_ASSIGNMENT:_ Your answer needs to include each line of the records in which the string "shadowProg" can be found.

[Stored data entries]
/-! ### Splices -/

/-- R479 to R485, R487, R489 to R491, R493, R494, R500: writes to the splice unit. A free unit, or one that the source
already stages, takes the staging pointer, staged words in the shadow copies with the pointer's advance, and a commit, which
arms it with the glide length; a late commit is refused, or taken for the next tick under ASAP; CANCEL by the owner discards
staging, and of an armed commit brings back the frame of the last to fire (R515). Every other write is refused with its flag and leaves the unit as it was.
Resting on the model's choice in log entry 45. -/
def Obligations.SpliceWrites : Prop :=
  ∀ (s : State) (src : Source) (v : Word),
    let space := getF s Reg.splStagePtr 31 30
    let i := getF s Reg.splStagePtr 12 0
    let mine := s.splice.state = .staging ∧ s.splice.owner = ownerOf src
    (Open s src Reg.splStagePtr →
      (s.splice.state = .idle ∨ mine → Does (.stagePtrWrite src v) s (fun t => t.splice.state = .staging
        ∧ t.splice.owner = ownerOf src ∧ t.splice.since = s.clock.time ∧ (s.splice.state = .idle → t.splice.marks = [])
        ∧ getF t Reg.splStagePtr 12 0 = fld v 12 0 ∧ getB t Reg.splStagePtr 29 = bit v 29
        ∧ getF t Reg.splStagePtr 31 30 = (if fld v 31 30 = 3 then space else fld v 31 30) ∧ t.mem = s.mem ∧ t.lay = s.lay))
      ∧ (s.splice.state ≠ .idle → ¬mine → Does (.stagePtrWrite src v) s (fun t => ButReg Reg.splStatus s t
          ∧ getB t Reg.splStatus 4 = true)))
    ∧ (Open s src Reg.splStageData →
      (s.splice.state = .idle ∨ mine → (space ≤ 1 ∨ space = 2 ∧ i ≤ 15) → Does (.stageDataWrite src v) s (fun t =>
        t.splice.state = .staging ∧ t.splice.owner = ownerOf src ∧ getF t Reg.splStagePtr 12 0 = (i + 1) % 8192
        ∧ activeTable t = activeTable s ∧ activeProg t = activeProg s ∧ activeGains t = activeGains s
        ∧ (space = 0 → sget zero (shadowTable t) i = v.setWidth 24 ∧ (∀ j, j ≠ i → sget zero (shadowTable t) j = sget zero (shadowTable s) j)
            ∧ (getB s Reg.splStagePtr 29 = false → i ∉ t.splice.marks))
        ∧ (space = 1 → sget zero (shadowProg t) i = v ∧ t.splice.progStaged = true
            ∧ ∀ j, j ≠ i → sget zero (shadowProg t) j = sget zero (shadowProg s) j)
        ∧ (space = 2 → vget (shadowGains t) i 0 = (v.setWidth 24 &&& 0x80FFFF)
            ∧ ∀ j, j ≠ i → vget (shadowGains t) j 0 = vget (shadowGains s) j 0)))
      ∧ (s.splice.state ≠ .idle ∧ ¬mine ∨ space = 2 ∧ i > 15 → Does (.stageDataWrite src v) s (fun t => ButReg Reg.splStatus s t
          ∧ getB t Reg.splStatus 4 = true)))
    ∧ (Open s src Reg.splCommitFrame →
      let late := atOrPast (frameNo s) v
      (s.splice.state = .idle ∨ mine → late = false ∨ getB s Reg.splCtrl 0 = true → Does (.commitWrite src v) s (fun t =>
        t.splice.state = .armed ∧ t.splice.owner = ownerOf src ∧ getReg t Reg.splCommitFrame = v ∧ t.splice.armNext = late
        ∧ t.splice.armG = getF s Reg.splGlide 12 0 ∧ getB t Reg.splStatus 7 = (late || getB s Reg.splStatus 7) ∧ t.mem = s.mem))
      ∧ (s.splice.state = .idle ∨ mine → late = true → getB s Reg.splCtrl 0 = false → Does (.commitWrite src v) s (fun t =>
          t.splice.state = s.splice.state ∧ t.splice.owner = s.splice.owner ∧ getB t Reg.splStatus 6 = true
          ∧ getReg t Reg.splCommitFrame = getReg s Reg.splCommitFrame ∧ t.mem = s.mem ∧ (getB s Reg.cltLogHead 22 = false →
            s.cleat.queue.length < 4 → ∃ it, t.cleat.queue = s.cleat.queue ++ [it] ∧ it.code = .spliceLate ∧ it.detail = v)))
      ∧ (s.splice.state ≠ .idle → ¬mine → Does (.commitWrite src v) s (fun t => ButReg Reg.splStatus s t ∧ getB t Reg.splStatus 5 = true)))
    ∧ (Open s src Reg.splCtrl →
      ((s.splice.state = .staging ∨ s.splice.state = .armed) → s.splice.owner = ownerOf src → Does (.spliceCancel src) s (fun t =>
        t.splice.state = .backfill ∧ t.splice.owner = .none ∧ t.splice.marks = [] ∧ t.splice.since = s.clock.time
        ∧ getReg t Reg.splCommitFrame = (if s.splice.state = .armed then s.splice.fired else getReg s Reg.splCommitFrame)
        ∧ t.splice.tableSel = s.splice.tableSel ∧ t.splice.gainSel = s.splice.gainSel ∧ t.splice.progSel = s.splice.progSel ∧ t.mem = s.mem))
      ∧ (s.splice.state = .idle ∨ s.splice.state = .backfill ∨ s.splice.owner ≠ ownerOf src → Does (.spliceCancel src) s (fun t =>
          ButReg Reg.splStatus s t ∧ getB t Reg.splStatus 5 = true)))

namespace Sys2Proof.Machine.Claim

/-- Channel ch, where it has waited its frames for a zero crossing, ramps from the next frame on; no other phase changes. -/
def TimesOut (v : Vector GainPhase 16) (ch : Fin 16) (v' : Vector GainPhase 16) : Prop :=
  (∀ k : Fin 16, k ≠ ch → v'[k] = v[k])
  ∧ (∀ old new n lim, v[ch] = .wait old new n lim → v'[ch] = if n ≥ lim then .due old new else .wait old new n lim)
  ∧ ((∀ old new n lim, v[ch] ≠ .wait old new n lim) → v'[ch] = v[ch])

end Sys2Proof.Machine.Claim

/-- R486, R491, R495 to R498, R509, R515: what the splice unit does by itself. A commit fires at the first tick at or past its
frame: the copies of Table and gains exchange, those of the program where one was staged, and the back-fill begins; when it
is complete every shadow copy equals its active copy and the unit is IDLE. Staging that falls silent is discarded; a
channel that has waited its frames for a zero crossing, for its gain word or its mute, ramps from the next frame on.
Resting on the model's choices in log entries 10 and 41. -/
def Obligations.SpliceEventsComplete : Prop :=
  (∀ (s : State) (ti : TickIn), PlainTick s → s.clock.startDue = false → s.splice.state = .armed → s.power.mode ≠ .limp →
      (s.splice.armNext = true ∨ atOrPast (frameNo s + 1) (getReg s Reg.splCommitFrame) = true →
        Does (.frameTick ti) s (fun t => t.splice.state = .backfill ∧ t.splice.owner = .none ∧ t.splice.tableSel = !s.splice.tableSel
          ∧ t.splice.fired = getReg s Reg.splCommitFrame
          ∧ t.splice.gainSel = !s.splice.gainSel ∧ t.splice.progSel = (if s.splice.progStaged then !s.splice.progSel else s.splice.progSel)
          ∧ getB t Reg.splStatus 3 = true ∧ getF t Reg.splStatus 31 24 = upTo 255 (getF s Reg.splStatus 31 24)
          ∧ activeTable t = shadowTable s ∧ shadowTable t = activeTable s))
      ∧ (s.splice.armNext = false → atOrPast (frameNo s + 1) (getReg s Reg.splCommitFrame) = false →
          Does (.frameTick ti) s (fun t => t.splice.state = .armed ∧ t.splice.owner = s.splice.owner
            ∧ t.splice.tableSel = s.splice.tableSel ∧ t.splice.gainSel = s.splice.gainSel ∧ t.splice.progSel = s.splice.progSel)))
  ∧ (∀ s : State, s.splice.state = .backfill → Does .backfillComplete s (fun t => t.splice.state = .idle ∧ t.splice.owner = .none
      ∧ activeTable t = activeTable s ∧ shadowTable t = activeTable s ∧ activeProg t = activeProg s ∧ shadowProg t = activeProg s
      ∧ activeGains t = activeGains s ∧ shadowGains t = activeGains s ∧ t.mem.deck = s.mem.deck ∧ t.lay = s.lay))
  ∧ (∀ s : State, s.splice.state ≠ .backfill → exec .backfillComplete s = .next s)
  ∧ (∀ s : State, s.splice.state = .staging → Does .ownershipLapse s (fun t => t.splice.state = .backfill ∧ t.splice.owner = .none
      ∧ t.splice.marks = [] ∧ t.splice.tableSel = s.splice.tableSel ∧ getB t Reg.splStatus 8 = true ∧ t.mem = s.mem ∧ t.lay = s.lay))
  ∧ (∀ s : State, s.splice.state ≠ .staging → exec .ownershipLapse s = .next s)
  ∧ (∀ (s : State) (ch : Fin 16), Does (.zcTimeout ch) s (fun t =>
        t = { s with splice := { s.splice with gains := t.splice.gains }, audio := { s.audio with mutes := t.audio.mutes } }
        ∧ TimesOut s.splice.gains ch t.splice.gains ∧ TimesOut s.audio.mutes ch t.audio.mutes))

/-! ### The log, events, FAULT#, supplies, sleep and wake -/

/-- VDDX stands in Table 2.5 (R82). -/
def Sys2Proof.Machine.Claim.vddxGood (mv : Nat) : Bool := decide (1700 ≤ mv ∧ mv ≤ 1950 ∨ 3000 ≤ mv ∧ mv ≤ 3600)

_SOLUTION:_
        ∧ (space = 1 → sget zero (shadowProg t) i = v ∧ t.splice.progStaged = true
            ∧ ∀ j, j ≠ i → sget zero (shadowProg t) j = sget zero (shadowProg s) j)
      ∧ activeTable t = activeTable s ∧ shadowTable t = activeTable s ∧ activeProg t = activeProg s ∧ shadowProg t = activeProg s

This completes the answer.